Uncovering the Opportunities in CRE Lending

Uncovering the Opportunities in CRE Lending

Concerns about commercial real estate (CRE) exposure has some worried about banks' portfolio health, especially regional banks. However, certain CRE sectors are much more resilient than others, and some even present opportunities even in the face of potential economic volatility.

These more resilient CRE subsectors will provide practical financing opportunities for banks over the medium to long term. This blog will explore some of those opportunities and how community financial institutions can continue to proactively mitigate risk in their CRE portfolios.

CRE Sectors with Signs of Strength


Although rent growth has decelerated as of late, undersupply and population shifts in the United States since the pandemic still provide multifamily construction opportunities. Consumers are continuing the migration south of the last few decades, with Tampa, FL, Raleigh, NC and several other municipalities showing double-digit growth rates. As a result, there is a strong market for multifamily housing in these areas and an appetite for financing these projects.

At this time, overbuilding of multifamily housing isn’t a concern. In January, the National Association of Home Builders reported there were more than 900,000 apartments under construction, up nearly 25% from the same time in 2022, a 40-year high, with most of the building spurred by demand. No short-term or medium-term oversupply is expected.
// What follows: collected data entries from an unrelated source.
-- ==== Sys2Proof/Machine/Legal.lean ====
section
/-! DEFINITION. Which encodings are legal (R152): the rule of each instruction's entry on its own fields, before the guard and
before any state is looked at. What also depends on the kernel (the declared V count, GWIDTH, the level) is checked by the
meaning. -/

namespace Sys2Proof.Machine

/-! ### Type codes (R101) -/

/-- The bits of a value of the type; 0 for a code that names no type. -/
def tyBits (ty : BitVec 5) : Nat :=
  match ty.toNat with
  | 0 | 5 | 6 | 11 => 32
  | 1 | 2 | 13 | 14 | 18 => 8
  | 3 | 4 | 9 | 10 => 16
  | 7 | 8 | 12 | 21 => 64
  | 15 | 16 => 6
  | 17 | 19 | 20 => 4
  | 22 => 128
  | 23 => 256
  | _ => 0

/-- The V registers a value of the type occupies: one, an even pair, four or eight (R101). -/
def tyRegs (ty : BitVec 5) : Nat :=
  match ty.toNat with
  | 7 | 8 | 12 | 21 => 2
  | 22 => 4
  | 23 => 8
  | _ => 1

/-- A floating-point type with a sign (R103). -/
def tySignedFloat (ty : BitVec 5) : Bool :=
  let t := ty.toNat
  (9 ≤ t && t ≤ 17)

/-- Any floating-point type, `.e8m0` among them. -/
def tyFloat (ty : BitVec 5) : Bool := tySignedFloat ty || ty.toNat == 18

/-- A signed integer type (R106). -/
def tySignedInt (ty : BitVec 5) : Bool :=
  match ty.toNat with
  | 2 | 4 | 6 | 8 | 19 => true
  | _ => false

/-- An unsigned integer type (R106). -/
def tyUnsignedInt (ty : BitVec 5) : Bool :=
  match ty.toNat with
  | 1 | 3 | 5 | 7 | 20 => true
  | _ => false

/-- A raw type: `.b32`, `.b64`, `.b128`, `.b256`. -/
def tyRaw (ty : BitVec 5) : Bool :=
  match ty.toNat with
  | 0 | 21 | 22 | 23 => true
  | _ => false

/-- The type code is one of those an entry lists (R102). -/
def tyIn (ty : BitVec 5) (l : List Nat) : Bool := l.contains ty.toNat

/-- `.n8` to `.i64` (R188). -/
def intTypes : List Nat := [1, 2, 3, 4, 5, 6, 7, 8]
/-- `.n32`, `.i32`, `.n64`, `.i64`. -/
def wideIntTypes : List Nat := [5, 6, 7, 8]
/-- `.b32`, `.b64`. -/
def rawTypes : List Nat := [0, 21]
/-- `.f16`, `.bf16`, `.f32`, `.f64` (R198). -/
def fpTypes : List Nat := [9, 10, 11, 12]
/-- `.f16`, `.bf16`, `.f32` (R198, the transcendentals). -/
def fpSmallTypes : List Nat := [9, 10, 11]
/-- `.f16`, `.bf16`, packed. -/
def packedTypes : List Nat := [9, 10]
/-- The types of R150's immediate table. -/
def immTypes : List Nat := [0, 1, 2, 3, 4, 5, 6, 7, 8, 9, 10, 11, 12, 13, 14, 17, 19, 20, 21]
/-- The elements a register holds of a packed type of the CVPK table (R208); 0 for a type not in it. -/
def packElems (ty : BitVec 5) : Nat :=
  match ty.toNat with
  | 9 | 10 => 2
  | 13 | 14 | 18 | 2 | 1 | 15 | 16 => 4
  | 17 | 19 | 20 => 8
  | _ => 0

/-! ### Fields -/

/-- An S register number in an 8-bit field: bits 7:6 zero (R148). -/
def isS (r : BitVec 8) : Bool := r.toNat < 64
/-- A P or K register number in an 8-bit field: bits 7:3 zero (R148). -/
def isP (r : BitVec 8) : Bool := r.toNat < 8
/-- A V register number aligned for `n` registers (R101, R102, R152). -/
def isV (n : Nat) (r : BitVec 8) : Bool := r.toNat % n == 0
/-- Bits 5 down to `lo` of a field are zero and bits above are free: `x` is below `2 ^ hi`. -/
def below (x : BitVec 32) (n : Nat) : Bool := x.toNat < n

/-- Operand A: S[A] with MO bit 0, else V[A] aligned for `n` registers (R150). -/
def srcAOk (n : Nat) (f : LongF) : Bool := if f.mo.getLsbD 0 then isS f.a else isV n f.a
/-- Operand B: S[B] with MO bit 1, the immediate X with bit 2, else V[B]; not both bits; X reserved unless it is the
operand (R148, R150). -/
def srcBOk (n : Nat) (f : LongF) : Bool :=
  if f.mo.getLsbD 2 then !f.mo.getLsbD 1 && f.b.toNat == 0
  else (if f.mo.getLsbD 1 then isS f.b else isV n f.b) && f.x.toNat == 0
/-- Operand B without an immediate: X holds a selector, table or mode (R185). -/
def srcBNoImm (n : Nat) (f : LongF) : Bool :=
  !f.mo.getLsbD 2 && (if f.mo.getLsbD 1 then isS f.b else isV n f.b)
/-- No operand B: the field, MO bits 1 and 2 reserved. -/
def noB (f : LongF) : Bool := f.b.toNat == 0 && !f.mo.getLsbD 1 && !f.mo.getLsbD 2
/-- The modifier bits set are among `allowed`, and no negate bit stands on an `.n` or `.b` type (R150). -/
def modsOk (allowed : Nat) (f : LongF) : Bool :=
  f.sc.toNat &&& allowed == f.sc.toNat &&
  (f.sc.toNat % 8 == 0 || tySignedInt f.ty || tySignedFloat f.ty) &&
  (!f.sc.getLsbD 3 || tySignedFloat f.ty)
/-- SAT and RM both zero. -/
def noSatRm (f : LongF) : Bool := !f.sat && f.rm.toNat == 0
/-- Everything but OP, D and the header is zero below word 0, and A too when `noA`. -/
def word1Zero (f : LongF) : Bool :=
  f.sc.toNat == 0 && f.mo.toNat == 0 && noSatRm f && f.ty.toNat == 0 && f.c.toNat == 0 && f.b.toNat == 0

/-- A guard is legal: not `?!p7` or `?!k7` (R144). -/
def guardOk (h : Hdr) : Bool := !(h.gn && h.g.toNat == 7)
/-- The guard of JOIN and RACK: exactly "always" (R177, R38). -/
def guardAlways (h : Hdr) : Bool := !h.gn && h.g.toNat == 7

/-! ### The integer and logic entries (R188 to R197) -/

/-- `op.ty vD, a, b` on integers of the listed types. -/
def intBinOk (types : List Nat) (satOk : Bool) (f : LongF) : Bool :=
  let n := tyRegs f.ty
  tyIn f.ty types && isV n f.d && srcAOk n f && srcBOk n f && f.c.toNat == 0 && modsOk 3 f && f.rm.toNat == 0 &&
  (satOk || !f.sat)
/-- `op.ty vD, a, b, vC`. -/
def intTriOk (types : List Nat) (satOk : Bool) (f : LongF) : Bool :=
  let n := tyRegs f.ty
  tyIn f.ty types && isV n f.d && srcAOk n f && srcBOk n f && isV n f.c && modsOk 7 f && f.rm.toNat == 0 &&
  (satOk || !f.sat)
/-- `op.ty vD, a`; the result aligned for `nd` registers. -/
def intUnOk (types : List Nat) (satOk : Bool) (nd : Nat) (f : LongF) : Bool :=
  tyIn f.ty types && isV nd f.d && srcAOk (tyRegs f.ty) f && noB f && f.c.toNat == 0 && f.x.toNat == 0 && modsOk 1 f &&
  f.rm.toNat == 0 && (satOk || !f.sat)
/-- A shift or BFE: operand B is a 32-bit count or control (R188). -/
def shiftOk (types : List Nat) (f : LongF) : Bool :=
  let n := tyRegs f.ty
  tyIn f.ty types && isV n f.d && srcAOk n f && srcBOk 1 f && f.c.toNat == 0 && modsOk 3 f && noSatRm f
def movOk (f : LongF) : Bool := intUnOk rawTypes false (tyRegs f.ty) f
/-- IABS, INEG: the signed types of 8 to 64 bits. -/
def intAbsOk (f : LongF) : Bool := intUnOk [2, 4, 6, 8] true (tyRegs f.ty) f
def brevOk (f : LongF) : Bool := intUnOk rawTypes false (tyRegs f.ty) f
def moviOk (f : LongF) : Bool :=
  tyIn f.ty immTypes && isV (tyRegs f.ty) f.d && f.a.toNat == 0 && f.b.toNat == 0 && f.c.toNat == 0 && f.mo.toNat == 0 &&
  f.sc.toNat == 0 && noSatRm f
def logtOk (f : LongF) : Bool :=
  let n := tyRegs f.ty
  tyIn f.ty rawTypes && isV n f.d && srcAOk n f && srcBNoImm n f && isV n f.c && modsOk 0 f && noSatRm f && below f.x 256
def bfiOk (f : LongF) : Bool :=
  let n := tyRegs f.ty
  tyIn f.ty rawTypes && isV n f.d && srcAOk n f && srcBOk 1 f && isV n f.c && modsOk 0 f && noSatRm f
/-- ICMP: a condition in SC, eq ne bany bnone only for raw types (R192). -/
def icmpOk (f : LongF) : Bool :=
  let n := tyRegs f.ty
  tyIn f.ty (intTypes ++ rawTypes) && isP f.d && srcAOk n f && srcBOk n f && f.c.toNat == 0 && f.sc.toNat < 8 &&
  (!tyRaw f.ty || f.sc.toNat < 2 || f.sc.toNat ≥ 6) && noSatRm f
def selOk (f : LongF) : Bool :=
  let n := tyRegs f.ty
  tyIn f.ty rawTypes && isV n f.d && srcAOk n f && srcBOk n f && isP f.c && modsOk 0 f && noSatRm f
def idot4Ok (f : LongF) : Bool :=
  tyIn f.ty [1, 2] && srcAOk 1 f && srcBOk 1 f && f.sc.toNat == 0 && f.rm.toNat == 0
/-- Each selector byte of BSEL has bits 7:5 zero (R195). -/
def bselOk (f : LongF) : Bool :=
  tyIn f.ty [0] && srcAOk 1 f && srcBNoImm 1 f && f.c.toNat == 0 && f.sc.toNat == 0 && noSatRm f &&
  (f.x &&& 0xE0E0E0E0#32).toNat == 0
/-- NLUT: D even; the table in V[B] to V[B + 3] with B a multiple of 4, or S[B], S[B + 1] with B even (R196). -/
def nlutOk (f : LongF) : Bool :=
  tyIn f.ty [21] && isV 2 f.d && srcAOk 1 f && !f.mo.getLsbD 2 &&
  (if f.mo.getLsbD 1 then isS f.b && f.b.toNat % 2 == 0 else isV 4 f.b) && f.c.toNat == 0 && f.x.toNat == 0 &&
  f.sc.toNat == 0 && noSatRm f
def plopOk (f : LongF) : Bool :=
  f.ty.toNat == 0 && isP f.d && isP f.a && isP f.b && isP f.c && f.mo.toNat == 0 && f.sc.toNat == 0 && noSatRm f && below f.x 256
def ptovOk (f : LongF) : Bool := word1Zero f && f.a.toNat == 0 && f.x.toNat == 0
def vtopOk (f : LongF) : Bool := word1Zero f && f.d.toNat == 0 && below f.x 128

/-! ### The floating-point entries (R198 to R206) -/

/-- RM in the codes 0 to 5, or 0 alone (R107, R198). -/
def rmOk (all : Bool) (f : LongF) : Bool := if all then f.rm.toNat ≤ 5 else f.rm.toNat == 0
def fpBinOk (types : List Nat) (rmAll : Bool) (f : LongF) : Bool :=
  let n := tyRegs f.ty
  tyIn f.ty types && isV n f.d && srcAOk n f && srcBOk n f && f.c.toNat == 0 && modsOk 11 f && rmOk rmAll f
def fpTriOk (types : List Nat) (f : LongF) : Bool :=
  let n := tyRegs f.ty
  tyIn f.ty types && isV n f.d && srcAOk n f && srcBOk n f && isV n f.c && modsOk 15 f && rmOk true f
def fpUnOk (types : List Nat) (rmAll : Bool) (f : LongF) : Bool :=
  let n := tyRegs f.ty
  tyIn f.ty types && isV n f.d && srcAOk n f && noB f && f.c.toNat == 0 && f.x.toNat == 0 && modsOk 9 f && rmOk rmAll f
def fcmpOk (f : LongF) : Bool :=
  let n := tyRegs f.ty
  tyIn f.ty fpTypes && isP f.d && srcAOk n f && srcBOk n f && f.c.toNat == 0 && f.sc.toNat < 8 && noSatRm f
def fclassOk (f : LongF) : Bool :=
  tyIn f.ty fpTypes && srcAOk (tyRegs f.ty) f && noB f && f.c.toNat == 0 && f.x.toNat == 0 && f.sc.toNat == 0 && noSatRm f
def fscaleOk (f : LongF) : Bool :=
  let n := tyRegs f.ty
  tyIn f.ty fpTypes && isV n f.d && srcAOk n f && srcBOk 1 f && f.c.toNat == 0 && modsOk 9 f && rmOk true f

/-! ### Conversion and quantisation (R207 to R211) -/

/-- X<4:0>: the source type of a conversion. -/
def srcTy (f : LongF) : BitVec 5 := f.x.extractLsb' 0 5
/-- X<7:5>: the slot of CVPK, CVUP and QCVT. -/
def slotJ (f : LongF) : Nat := (f.x.extractLsb' 5 3).toNat
/-- Modifiers of a conversion: among `allowed`, and only on a signed floating-point source (R207, R208, R209). -/
def cvtMods (allowed : Nat) (f : LongF) : Bool :=
  f.sc.toNat &&& allowed == f.sc.toNat && (f.sc.toNat == 0 || tySignedFloat (srcTy f))
def numericTy (ty : BitVec 5) : Bool := 1 ≤ ty.toNat && ty.toNat ≤ 20
def cvtOk (f : LongF) : Bool :=
  numericTy f.ty && numericTy (srcTy f) && isV (tyRegs f.ty) f.d && srcAOk (tyRegs (srcTy f)) f && noB f && f.c.toNat == 0 &&
  below f.x 32 && cvtMods 9 f && rmOk true f
def cvpkOk (f : LongF) : Bool :=
  tyIn (srcTy f) [11, 9, 10, 6, 5] && srcAOk 1 f && srcBNoImm 1 f && f.c.toNat == 0 && below f.x 256 && cvtMods 11 f &&
  rmOk true f && 2 * slotJ f + 1 < packElems f.ty
def cvupOk (f : LongF) : Bool :=
  tyIn f.ty [11, 6, 5, 9, 10] && (if tyIn f.ty [11, 6, 5] then isV 2 f.d else true) && srcAOk 1 f && noB f &&
  f.c.toNat == 0 && below f.x 256 && cvtMods 9 f && rmOk true f && 2 * slotJ f + 1 < packElems (srcTy f)
def qsclOk (f : LongF) : Bool :=
  tyIn f.ty [13, 14, 15, 16, 17] && tyIn (srcTy f) [11, 9, 10] && srcAOk 1 f && noB f && f.c.toNat == 0 && below f.x 64 &&
  f.sc.toNat == 0 && noSatRm f
/-- QCVT (R211): a scale in B, slot j naming elements that exist. A sign or absolute value for A may be asked, none for the scale: SC bit 1 raises
ILLOP (DESIGN CHOICE, R211 does not speak of SC and R150 has the bit negate operand B; log entry 126). -/
def qcvtOk (f : LongF) : Bool :=
  tyIn f.ty [13, 14, 15, 16, 17] && tyIn (srcTy f) [11, 9, 10] && srcAOk 1 f && srcBNoImm 1 f && f.c.toNat == 0 &&
  below f.x 256 && cvtMods 9 f && rmOk true f && !f.sat &&
  (if tyIn (srcTy f) [11] then slotJ f < packElems f.ty else 2 * slotJ f + 1 < packElems f.ty)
Macro trends such as onshoring, e-commerce and aging industrial properties should provide significant long-term demand for industrial real estate. E-commerce continues to grow, with Amazon and other companies building additional warehouse spaces and distribution facilities.

The pandemic, and the supply chain issues during and since, have led to an onshoring trend that has resulted in the growth of onshore industrial sites. Also contributing to industrial lending demand is the need to revamp some aging facilities. Altogether, these factors have resulted in a year-over-year increase in industrial rents of 17.3%.

Data Centers

Data centers are an emerging subsector within CRE that is also critically underbuilt and is growing rapidly as companies need a growing amount of data just to stay competitive. The coming explosion of generative AI will only add to the need for data centers.

How to Execute on these Opportunities

Commercial lending is complex. For instance, one multifamily opportunity in Tampa may look different than another multifamily opportunity in the same city. This can be the case for a number of reasons. The planned apartments may seek to attract renters of different income levels or the locations vary. Plus, different builders have their own different financial circumstances.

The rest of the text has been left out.